Inspire API components.png

Data flow

The diagram below shows the different stages data goes through. From the data any Moodle site contains to actionable insights.

Inspire data flow.png

API classes diagram

This is a summary of the API classes and their relations. It groups the different parts of the framework that can be extended by 3rd parties to create your own prediction models.

Analytics API classes diagram (summary).svg

(Click on the image to expand, it is an SVG)

Built-in models

People use Moodle in very different ways and even same site courses can vary significantly. Moodle should only be shipped with models that have been proven to be good at predicting in a wide range of sites and courses.
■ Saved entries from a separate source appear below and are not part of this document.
/-- Actions (3) and (4) of the boundary at instant `b`, which ended a tick begun at `b0` with number `ended` (none at a first
boundary). -/
def State.actionsIn (s : State) (b0 b : Nat) (ended : Option Nat) (f : Option Frame) (realign : Bool) : State :=
  let n := s.tickNo
  let s := match s.dueChange with | some c => s.applyChange c | none => s
  let s := (s.freshTick s.tick.begin realign).present f
  let fe := { s.fe with frames := s.fe.frames.filter fun g => decide (n < g.tick + s.depth) }
  let s : State := { s with fe := fe }
  let s := match ended with | some e => s.measured b0 b e | none => s
  s.actionFour n

/-- Actions (5) and (6). -/
def State.actionsOut (s : State) (b0 b : Nat) (realign : Bool) : State :=
  let session := decide (s.reg TKR_SESSION ≠ s.tkr.told)
  let s : State := { s with tkr := { s.tkr with told := s.reg TKR_SESSION } }
  (((s.freshTandem s.tickNo).latchAll b0 s.tick.begin session).freshEgress).actionSix b realign

/-- The actions of a boundary are in progress, or over. -/
def State.setActing (s : State) (v : Bool) : State := { s with tick := { s.tick with acting := v } }

/-- Actions (3) to (6); `step` tells that a step was applied. -/
def State.actions (s : State) (b0 b : Nat) (ended : Option Nat) (f : Option Frame) (step : Bool) : State :=
  let due := s.dueChange
  let realign := step || due.isSome
  let s := (((s.setActing true).actionsIn b0 b ended f realign).actionsOut b0 b realign).setActing false
  let s := match due with | some c => s.postGait c | none => s
  ((s.latchPending).duePeriodic s.tickNo).clearFlags

/-! ### The three boundaries -/

/-- The previous composed values at a first boundary: 0x0000 under the map in force (R62). -/
def State.zeroPrevious (s : State) : State :=
  let prev := s.fe.blocks.map fun kv => (kv.1, ({ spans := kv.2.spans } : SegImage))
  { s with fe := { s.fe with prev := prev.filter fun kv => !kv.2.spans.isEmpty } }

/-- Cue steps whose entry boundary has passed are discarded at a first boundary (R72). -/
def State.dropStale (s : State) : State := s.discardAllCues 1 fun c => decide (c.target < s.tickNo + s.depth)

/-- FIRST_BOUNDARY: TICK_NO takes the grid index of its instant (R62, R63). -/
def State.beginRun (s : State) : State :=
  if s.tick.running ∨ s.tick.startAfter.isNone then s
  else
    let b := s.tick.next
    let s := s.runTo b
    let k := (b - s.tick.phase) / s.tick.period
    let b' := s.stepped b
    let step := s.tb.step.isSome
    let s := (s.actionOne).setBound b
    let s := if k ≤ s.tickNo then s.raise TK_STATUS_TICK_BACK else s
    let s := s.setReg64 TK_TICK_NO (k % 2 ^ 64)
    let s := if s.role = tdmDown then s.raiseEpoch else s
    let t := { s.tick with running := true, startAfter := none, stopping := false, begin := b', began := k, overruns := 0, overload := false }
    let m := { s.tm with teams := [], shown := [], shownSpans := [] }
    let s : State := { s with tick := t, tm := m, fe := { s.fe with frames := [], lastHeld := [] }, crb := { s.crb with inFlight := [], lateTicks := [] } }
    ((s.dropStale).actions b' b none none step).zeroPrevious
To diversify the samples and to cover a wider range of cases Moodle HQ research team is collecting anonymised Moodle site's datasets from collaborating institutions and partners to train the machine learning algorithms with them. The models that Moodle is shipped with are obviously better at predicting on these institutions sites, although some other datasets are used as test data for the machine learning algorithm to ensure that the models are good enough to predict accurately in any Moodle site. If you are interested in collaborating please contact Elizabeth Dalton at [elizabeth@moodle.com] to get information about the process.
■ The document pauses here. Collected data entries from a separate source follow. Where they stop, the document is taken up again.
-- ==== Sys2Proof/Certificates/Slice0/Obligations.lean ====
section
/-! DEFINITION. The statements for the provers. -/

open Sys2Proof Sys2Proof.Machine

/-- A step takes the command at the front of the queue and runs it. For every command, state and rest of the queue: a step
of the state with the command in front of its queue is exec of the command on the state with the queue's rest. -/
def Obligations.StepRunsTheFrontCommand : Prop :=
  ∀ (c : Instr) (s : State) (q : List Instr), step { s with pending := c :: q } = exec c { s with pending := q }

/-- With no command waiting, one timebase cycle passes. The model's choice (log entry 1): a step on an empty queue changes
the timebase alone, by one cycle of the timebase clock; the registers, the event queues and the queue of commands stay
as they are. -/
def Obligations.IdleLetsOneCyclePass : Prop :=
  ∀ s : State, s.pending = [] → step s = .next { s with tb := s.tb.cycle (s.fld TB_SLEW_v) s.holdover s.awaitsTick }

/-- The machine after reset meets the invariant. After reset the register file is in its canonical form, no event queue
holds more than its 16,384 items, and the error log holds at most its 64 records. -/
def Obligations.ResetMeetsTheInvariant : Prop :=
  State.reset.Inv

/-- Every step keeps the invariant. From every state that meets the invariant (the register file in canonical form, at
most 16,384 items in each event queue, at most 64 records in the error log), whatever commands wait, a step that
answers a next state answers one that meets it. -/
def Obligations.EveryStepKeepsTheInvariant : Prop :=
  ∀ s t : State, s.Inv → step s = .next t → t.Inv

/-- No command touches the queue of commands. In every state that meets the invariant, a command that answers a next state
leaves the queue of waiting commands as it was. -/
def Obligations.CommandsLeaveTheQueueAlone : Prop :=
  ∀ (c : Instr) (s t : State), s.Inv → exec c s = .next t → t.pending = s.pending

/-- No command and no run meets a fault or a refusal. Every command completes: in every state, exec of every command of
the opcode table answers a next state. And so every run, of any number of steps from any state, reaches its end. -/
def Obligations.NoRunIsStopped : Prop :=
  (∀ (c : Instr) (s : State), ∃ t, exec c s = .next t) ∧ (∀ (n : Nat) (s : State), SafeFor s n)

/-- A descriptor that fails a check only completes with the status of that check. For a ring's running descriptor d of the
command's opcode that fails one of the checks made before its payload is read, the command only takes d from what runs
and completes it with the status and result of the first check that fails: none of its own effect happens. A command
with no such descriptor running changes nothing. -/
def Obligations.FailedDescriptorsHaveNoEffect : Prop :=
  (∀ (r : Fin 32) (s : State) (d : Running) (st res : Nat) (p : Option (List Byte)) (w : Bool),
    (s.takeRunning r.val 0x02 = some d → (s.dropRunning d).firstCheck d (fenceChecks (s.dropRunning d) d.bytes) = some (st, res) → exec (.fence r) s = .next ((s.dropRunning d).failDesc d st res)) ∧
    (s.takeRunning r.val 0x10 = some d → (s.dropRunning d).firstCheck d (registerChecks (s.dropRunning d) d.bytes) = some (st, res) → exec (.layerRegister r) s = .next ((s.dropRunning d).failDesc d st res)) ∧
    (s.takeRunning r.val 0x28 = some d → (s.dropRunning d).firstCheck d (colourChecks (s.dropRunning d) d.bytes) = some (st, res) → exec (.colourLoad r p) s = .next ((s.dropRunning d).failDesc d st res)) ∧
    (s.takeRunning r.val 0x30 = some d → (s.dropRunning d).firstCheck d (cueStepChecks (s.dropRunning d) d.bytes) = some (st, res) → exec (.cueStep r p) s = .next ((s.dropRunning d).failDesc d st res)) ∧
    (s.takeRunning r.val 0x38 = some d → (s.dropRunning d).firstCheck d (gaitChecks (s.dropRunning d) d.bytes) = some (st, res) → exec (.gaitChange r) s = .next ((s.dropRunning d).failDesc d st res)) ∧
    (s.takeRunning r.val 0x40 = some d → (s.dropRunning d).firstCheck d (curbChecks (s.dropRunning d) d.bytes) = some (st, res) → exec (.curbLimits r p) s = .next ((s.dropRunning d).failDesc d st res)) ∧
    (s.takeRunning r.val 0x50 = some d → (s.dropRunning d).firstCheck d (driveChecks (s.dropRunning d) d.bytes) = some (st, res) → exec (.driveConfig r p) s = .next ((s.dropRunning d).failDesc d st res)) ∧
    (s.takeRunning r.val 0x60 = some d → (s.dropRunning d).firstCheck d (meterChecks (s.dropRunning d) d.bytes) = some (st, res) → exec (.meterConfig r p) s = .next ((s.dropRunning d).failDesc d st res)) ∧
    (s.takeRunning r.val 0x78 = some d → (s.dropRunning d).firstCheck d (chunkChecks (s.dropRunning d) d.bytes) = some (st, res) → exec (.imageChunk r p w) s = .next ((s.dropRunning d).failDesc d st res))) ∧
  (∀ (r : Fin 32) (s : State) (p : Option (List Byte)), (s.takeRunning r.val 0x02 = none → exec (.fence r) s = .next s) ∧ (s.takeRunning r.val 0x38 = none → exec (.gaitChange r) s = .next s) ∧
    (s.takeRunning r.val 0x60 = none → exec (.meterConfig r p) s = .next s))

/-- A descriptor bound to a tick is staged once it has passed its checks. While ticks run, a descriptor that passes every
check, is not journalled, and is bound to a tick by its opcode or its TICK_BOUND flag, joins the end of what is staged
with its payload, held over where it comes at or after the staging cut-off, and has no effect yet. Nothing else
changes. -/
def Obligations.StagedDescriptorsWaitForTheirTick : Prop :=
  ∀ (r : Fin 32) (s u : State) (d : Running) (data : List Byte), u = s.dropRunning d → u.journalled (opRow (dOpcode d.bytes)) d.bytes = false → u.willStage d.bytes = true →
    (s.takeRunning r.val 0x28 = some d → u.firstCheck d (colourChecks u d.bytes) = none → (colourChecks u d.bytes).payload data = none →
      exec (.colourLoad r (some data)) s = .next { u with staged := u.staged ++ [.desc { d with staged := dTickBound d.bytes || dOpcode d.bytes = 0xF0 } data u.pastCutoff none] }) ∧
    (s.takeRunning r.val 0x40 = some d → u.firstCheck d (curbChecks u d.bytes) = none → (curbChecks u d.bytes).payload data = none →
      exec (.curbLimits r (some data)) s = .next { u with staged := u.staged ++ [.desc { d with staged := dTickBound d.bytes || dOpcode d.bytes = 0xF0 } data u.pastCutoff none] }) ∧
    (s.takeRunning r.val 0x50 = some d → u.firstCheck d (driveChecks u d.bytes) = none → (driveChecks u d.bytes).payload data = none →
      exec (.driveConfig r (some data)) s = .next { u with staged := u.staged ++ [.desc { d with staged := dTickBound d.bytes || dOpcode d.bytes = 0xF0 } data u.pastCutoff none] })

/-- A signal leaves its fence at the larger value, and fence 0 is TICK_NO. A signal of value v, of 64 bits, leaves a fence
of 1 to 4,095 that is not broken at the larger of v and what it was, and every other fence as it was; no signal
changes fence 0, which reads TICK_NO, a broken fence, or anything else. -/
def Obligations.FencesTakeTheLargerValue : Prop :=
  ∀ (s : State) (f v : Nat), swf zeroNat s.hif.fences = true → v < 18446744073709551616 →
    (1 ≤ f → f < 4096 → f ∉ s.hif.broken → (s.signal f v).fence f = max (s.fence f) v) ∧ (∀ g, g ≠ f → (s.signal f v).fence g = s.fence g) ∧
    (s.signal f v).fence 0 = s.tickNo ∧ (f = 0 ∨ 4096 ≤ f ∨ f ∈ s.hif.broken → s.signal f v = s) ∧ s.signal f v = { s with hif := { s.hif with fences := (s.signal f v).hif.fences } }

/-- Power-on reset and brownout leave every register and all logic at reset and keep the non-volatile stores. For a strap
value of 0 to 2, from any state: every register takes its reset value and all logic restarts, but GLB_BOOT shows the
strap with STRAP_BAD 0 and service START, and GLB_RST_CAUSE is 0, or has its brownout bit. What stands in the NOR and
in OTP stays: metering saves, ledger, relay records, images, the device secret, authority positions, stored keys,
commit records, BOOTC and factory calibration, and a lost reference is still lost. The free values drawn, the output
and the queue are the model's own and go on. -/
def Obligations.PowerOnResetStartsAfresh : Prop :=
  ∀ (m : Fin 8) (s u : State), m.val ≤ 2 →
    u = { State.reset with
      nor := s.nor, img := { s.img with slot := none, header := [], other := false }
      tkr := { ({} : TackRoom) with secret := s.tkr.secret, serial := s.tkr.serial, positions := s.tkr.positions, copies := s.tkr.copies, commits := s.tkr.commits, sessionEnd := s.tkr.sessionEnd, bootc := s.tkr.bootc }
      far := { ({} : Calibration) with factory := s.far.factory }, pwr := { ({} : Power) with refLost := s.pwr.refLost }
      drawn := s.drawn, out := s.out, pending := s.pending } →
    exec (.powerOnReset m) s = .next ((((u.setFld GLB_BOOT_MODE m.val).setFld GLB_BOOT_STRAP_BAD 0).setFld GLB_BOOT_SVC 0).setReg GLB_RST_CAUSE 0) ∧
    exec (.brownout m) s = .next ((((u.setFld GLB_BOOT_MODE m.val).setFld GLB_BOOT_STRAP_BAD 0).setFld GLB_BOOT_SVC 0).setReg GLB_RST_CAUSE 256)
Even if the models we ship Moodle with are already trained by Moodle HQ, each different site will continue training that site machine learning algorithms with its own data, which should lead to better prediction accuracy over time.

Concepts

Training

Definition for people not familiar with machine learning concepts: It is a process we need to run before being able to predict anything, we record what already happened so we can predict later what is likely to happen under the same circumstances. What we train are machine learning algorithms.

Samples

The machine learning backends we use to make predictions need to know what sort of patterns to look for. We use Moodle sites data for it, a sample is a set of calculations we make using the site data. These samples are unrelated to testing data, phpunit and stuff like that and they are identified by an id. The id of a sample can be any Moodle entity id: a course, a user, an enrolment, a quiz attempt, etc. and the calculations the sample contains depend on it. Each type of Moodle entity used as a sample helps develop the predictions that involve that kind of entity. For example, samples based on Quiz attempts will help develop the potential insights that the analytics might offer that are related to the Quiz attempts by a particular group of students. Further info in Analytics_API#Analyser as analyser classes define what is a sample.

Prediction model

As explained above a prediction model is a combination of indicators and targets.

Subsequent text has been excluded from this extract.